Collimation of the relativistic jet in the quasar 3C 273

The collimation of relativistic jets launched from the vicinity of supermassive black holes (SMBHs) at the centers of active galactic nuclei (AGN) is one of the key questions to understand the nature of AGN jets. However, little is known about the detailed jet structure for AGN like quasars since very high angular resolutions are required to resolve these objects. We present very long baseline interferometry (VLBI) observations of the archetypical quasar 3C 273 at 86 GHz, performed with the Global Millimeter VLBI Array, for the first time including the Atacama Large Millimeter/submillimeter Array.

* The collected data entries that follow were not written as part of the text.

@[simp] theorem setPlan_pending (s : State) (p : Nat) (x : PlanState) : (s.setPlan p x).pending = s.pending := rfl
@[simp] theorem setPlan_time (s : State) (p : Nat) (x : PlanState) : (s.setPlan p x).time = s.time := rfl
@[simp] theorem setPlan_free (s : State) (p : Nat) (x : PlanState) : (s.setPlan p x).free = s.free := rfl
@[simp] theorem setPlan_out (s : State) (p : Nat) (x : PlanState) : (s.setPlan p x).out = s.out := rfl
@[simp] theorem setPlan_variant (s : State) (p : Nat) (x : PlanState) : (s.setPlan p x).variant = s.variant := rfl
@[simp] theorem setPlan_regs (s : State) (p : Nat) (x : PlanState) : (s.setPlan p x).regs = s.regs := rfl
@[simp] theorem setPlan_occ (s : State) (p : Nat) (x : PlanState) : (s.setPlan p x).occ = s.occ := rfl
@[simp] theorem setPlan_frank (s : State) (p : Nat) (x : PlanState) : (s.setPlan p x).frank = s.frank := rfl
@[simp] theorem setPlan_tally (s : State) (p : Nat) (x : PlanState) : (s.setPlan p x).tally = s.tally := rfl
@[simp] theorem setPlan_boot (s : State) (p : Nat) (x : PlanState) : (s.setPlan p x).boot = s.boot := rfl
@[simp] theorem setPlan_pins (s : State) (p : Nat) (x : PlanState) : (s.setPlan p x).pins = s.pins := rfl
@[simp] theorem setPlan_mcRecord (s : State) (p : Nat) (x : PlanState) : (s.setPlan p x).mcRecord = s.mcRecord := rfl
@[simp] theorem setPlan_overRun (s : State) (p : Nat) (x : PlanState) : (s.setPlan p x).overRun = s.overRun := rfl
@[simp] theorem setPlan_overTj (s : State) (p : Nat) (x : PlanState) : (s.setPlan p x).overTj = s.overTj := rfl
@[simp] theorem setPlan_gregs (s : State) (p : Nat) (x : PlanState) : (s.setPlan p x).gregs = s.gregs := rfl
@[simp] theorem setPlan_tregs (s : State) (p : Nat) (x : PlanState) : (s.setPlan p x).tregs = s.tregs := rfl
@[simp] theorem setPlan_pregs (s : State) (p : Nat) (x : PlanState) : (s.setPlan p x).pregs = s.pregs := rfl
@[simp] theorem setPlan_scratch (s : State) (p : Nat) (x : PlanState) : (s.setPlan p x).scratch = s.scratch := rfl
@[simp] theorem setPlan_cores (s : State) (p : Nat) (x : PlanState) : (s.setPlan p x).cores = s.cores := rfl
@[simp] theorem setPlan_items (s : State) (p : Nat) (x : PlanState) : (s.setPlan p x).items = s.items := rfl
@[simp] theorem setPlan_nextItem (s : State) (p : Nat) (x : PlanState) : (s.setPlan p x).nextItem = s.nextItem := rfl
@[simp] theorem setPlan_tiles (s : State) (p : Nat) (x : PlanState) : (s.setPlan p x).tiles = s.tiles := rfl
@[simp] theorem setPlan_mem (s : State) (p : Nat) (x : PlanState) : (s.setPlan p x).mem = s.mem := rfl
@[simp] theorem setPlan_poison (s : State) (p : Nat) (x : PlanState) : (s.setPlan p x).poison = s.poison := rfl
@[simp] theorem setPlan_llc (s : State) (p : Nat) (x : PlanState) : (s.setPlan p x).llc = s.llc := rfl
@[simp] theorem setPlan_plru (s : State) (p : Nat) (x : PlanState) : (s.setPlan p x).plru = s.plru := rfl
@[simp] theorem setPlan_pinUnits (s : State) (p : Nat) (x : PlanState) : (s.setPlan p x).pinUnits = s.pinUnits := rfl
@[simp] theorem setPlan_pinRanges (s : State) (p : Nat) (x : PlanState) : (s.setPlan p x).pinRanges = s.pinRanges := rfl
@[simp] theorem setPlan_pages (s : State) (p : Nat) (x : PlanState) : (s.setPlan p x).pages = s.pages := rfl
@[simp] theorem setPlan_granules (s : State) (p : Nat) (x : PlanState) : (s.setPlan p x).granules = s.granules := rfl
@[simp] theorem setPlan_space (s : State) (p : Nat) (x : PlanState) : (s.setPlan p x).space = s.space := rfl
@[simp] theorem setPlan_zeroQ (s : State) (p : Nat) (x : PlanState) : (s.setPlan p x).zeroQ = s.zeroQ := rfl
@[simp] theorem setPlan_sos (s : State) (p : Nat) (x : PlanState) : (s.setPlan p x).sos = s.sos := rfl
@[simp] theorem setPlan_leases (s : State) (p : Nat) (x : PlanState) : (s.setPlan p x).leases = s.leases := rfl
@[simp] theorem setPlan_err (s : State) (p : Nat) (x : PlanState) : (s.setPlan p x).err = s.err := rfl
@[simp] theorem setPlan_host (s : State) (p : Nat) (x : PlanState) : (s.setPlan p x).host = s.host := rfl
@[simp] theorem setPlan_chans (s : State) (p : Nat) (x : PlanState) : (s.setPlan p x).chans = s.chans := rfl
@[simp] theorem setPlan_rings (s : State) (p : Nat) (x : PlanState) : (s.setPlan p x).rings = s.rings := rfl
@[simp] theorem setPlan_notices (s : State) (p : Nat) (x : PlanState) : (s.setPlan p x).notices = s.notices := rfl
@[simp] theorem setPlan_walks (s : State) (p : Nat) (x : PlanState) : (s.setPlan p x).walks = s.walks := rfl
@[simp] theorem setPlan_streams (s : State) (p : Nat) (x : PlanState) : (s.setPlan p x).streams = s.streams := rfl
@[simp] theorem setPlan_migs (s : State) (p : Nat) (x : PlanState) : (s.setPlan p x).migs = s.migs := rfl
@[simp] theorem setPlan_eth (s : State) (p : Nat) (x : PlanState) : (s.setPlan p x).eth = s.eth := rfl
@[simp] theorem setPlan_txq (s : State) (p : Nat) (x : PlanState) : (s.setPlan p x).txq = s.txq := rfl
@[simp] theorem setPlan_rangeWr (s : State) (p : Nat) (x : PlanState) : (s.setPlan p x).rangeWr = s.rangeWr := rfl
@[simp] theorem setPlan_demoting (s : State) (p : Nat) (x : PlanState) : (s.setPlan p x).demoting = s.demoting := rfl
@[simp] theorem setPlan_admits (s : State) (p : Nat) (x : PlanState) : (s.setPlan p x).admits = s.admits := rfl
@[simp] theorem setPlan_slots (s : State) (p : Nat) (x : PlanState) : (s.setPlan p x).slots = s.slots := rfl
@[simp] theorem setPlan_spdm (s : State) (p : Nat) (x : PlanState) : (s.setPlan p x).spdm = s.spdm := rfl

@[simp] theorem putItem_pending (s : State) (it : Item) : (s.putItem it).pending = s.pending := rfl
@[simp] theorem putItem_time (s : State) (it : Item) : (s.putItem it).time = s.time := rfl
@[simp] theorem putItem_free (s : State) (it : Item) : (s.putItem it).free = s.free := rfl
@[simp] theorem putItem_out (s : State) (it : Item) : (s.putItem it).out = s.out := rfl
@[simp] theorem putItem_variant (s : State) (it : Item) : (s.putItem it).variant = s.variant := rfl
@[simp] theorem putItem_regs (s : State) (it : Item) : (s.putItem it).regs = s.regs := rfl
@[simp] theorem putItem_occ (s : State) (it : Item) : (s.putItem it).occ = s.occ := rfl
@[simp] theorem putItem_frank (s : State) (it : Item) : (s.putItem it).frank = s.frank := rfl
@[simp] theorem putItem_tally (s : State) (it : Item) : (s.putItem it).tally = s.tally := rfl
@[simp] theorem putItem_boot (s : State) (it : Item) : (s.putItem it).boot = s.boot := rfl
@[simp] theorem putItem_pins (s : State) (it : Item) : (s.putItem it).pins = s.pins := rfl
@[simp] theorem putItem_mcRecord (s : State) (it : Item) : (s.putItem it).mcRecord = s.mcRecord := rfl
@[simp] theorem putItem_overRun (s : State) (it : Item) : (s.putItem it).overRun = s.overRun := rfl
@[simp] theorem putItem_overTj (s : State) (it : Item) : (s.putItem it).overTj = s.overTj := rfl
@[simp] theorem putItem_gregs (s : State) (it : Item) : (s.putItem it).gregs = s.gregs := rfl
@[simp] theorem putItem_tregs (s : State) (it : Item) : (s.putItem it).tregs = s.tregs := rfl
@[simp] theorem putItem_pregs (s : State) (it : Item) : (s.putItem it).pregs = s.pregs := rfl
@[simp] theorem putItem_scratch (s : State) (it : Item) : (s.putItem it).scratch = s.scratch := rfl
@[simp] theorem putItem_cores (s : State) (it : Item) : (s.putItem it).cores = s.cores := rfl
@[simp] theorem putItem_nextItem (s : State) (it : Item) : (s.putItem it).nextItem = s.nextItem := rfl
@[simp] theorem putItem_plans (s : State) (it : Item) : (s.putItem it).plans = s.plans := rfl
@[simp] theorem putItem_tiles (s : State) (it : Item) : (s.putItem it).tiles = s.tiles := rfl
@[simp] theorem putItem_mem (s : State) (it : Item) : (s.putItem it).mem = s.mem := rfl
@[simp] theorem putItem_poison (s : State) (it : Item) : (s.putItem it).poison = s.poison := rfl
@[simp] theorem putItem_llc (s : State) (it : Item) : (s.putItem it).llc = s.llc := rfl
@[simp] theorem putItem_plru (s : State) (it : Item) : (s.putItem it).plru = s.plru := rfl
@[simp] theorem putItem_pinUnits (s : State) (it : Item) : (s.putItem it).pinUnits = s.pinUnits := rfl
@[simp] theorem putItem_pinRanges (s : State) (it : Item) : (s.putItem it).pinRanges = s.pinRanges := rfl
@[simp] theorem putItem_pages (s : State) (it : Item) : (s.putItem it).pages = s.pages := rfl
@[simp] theorem putItem_granules (s : State) (it : Item) : (s.putItem it).granules = s.granules := rfl
@[simp] theorem putItem_space (s : State) (it : Item) : (s.putItem it).space = s.space := rfl
@[simp] theorem putItem_zeroQ (s : State) (it : Item) : (s.putItem it).zeroQ = s.zeroQ := rfl
@[simp] theorem putItem_sos (s : State) (it : Item) : (s.putItem it).sos = s.sos := rfl
@[simp] theorem putItem_leases (s : State) (it : Item) : (s.putItem it).leases = s.leases := rfl
@[simp] theorem putItem_err (s : State) (it : Item) : (s.putItem it).err = s.err := rfl
@[simp] theorem putItem_host (s : State) (it : Item) : (s.putItem it).host = s.host := rfl
@[simp] theorem putItem_chans (s : State) (it : Item) : (s.putItem it).chans = s.chans := rfl
@[simp] theorem putItem_rings (s : State) (it : Item) : (s.putItem it).rings = s.rings := rfl
@[simp] theorem putItem_notices (s : State) (it : Item) : (s.putItem it).notices = s.notices := rfl
@[simp] theorem putItem_walks (s : State) (it : Item) : (s.putItem it).walks = s.walks := rfl
@[simp] theorem putItem_streams (s : State) (it : Item) : (s.putItem it).streams = s.streams := rfl
@[simp] theorem putItem_migs (s : State) (it : Item) : (s.putItem it).migs = s.migs := rfl
@[simp] theorem putItem_eth (s : State) (it : Item) : (s.putItem it).eth = s.eth := rfl
@[simp] theorem putItem_txq (s : State) (it : Item) : (s.putItem it).txq = s.txq := rfl
@[simp] theorem putItem_rangeWr (s : State) (it : Item) : (s.putItem it).rangeWr = s.rangeWr := rfl
@[simp] theorem putItem_demoting (s : State) (it : Item) : (s.putItem it).demoting = s.demoting := rfl
@[simp] theorem putItem_admits (s : State) (it : Item) : (s.putItem it).admits = s.admits := rfl
@[simp] theorem putItem_slots (s : State) (it : Item) : (s.putItem it).slots = s.slots := rfl
@[simp] theorem putItem_spdm (s : State) (it : Item) : (s.putItem it).spdm = s.spdm := rfl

Our observations achieve a high angular resolution down to $\sim$60 ${\rm \mu}$as, resolving the innermost part of the jet ever on scales of $\sim 10^5$ Schwarzschild radii. Our observations, including close-in-time High Sensitivity Array observations of 3C 273 at 15, 22, and 43 GHz, suggest that the inner jet collimates parabolically, while the outer jet expands conically, similar to jets from other nearby low luminosity AGN. We discovered the jet collimation break around $10^{7}$ Schwarzschild radii, providing the first compelling evidence for structural transition in a quasar jet. The location of the collimation break for 3C 273 is farther downstream the sphere of gravitational influence (SGI) from the central SMBH. With the results for other AGN jets, our results show that the end of the collimation zone in AGN jets is governed not only by the SGI of the SMBH but also by the more diverse properties of the central nuclei.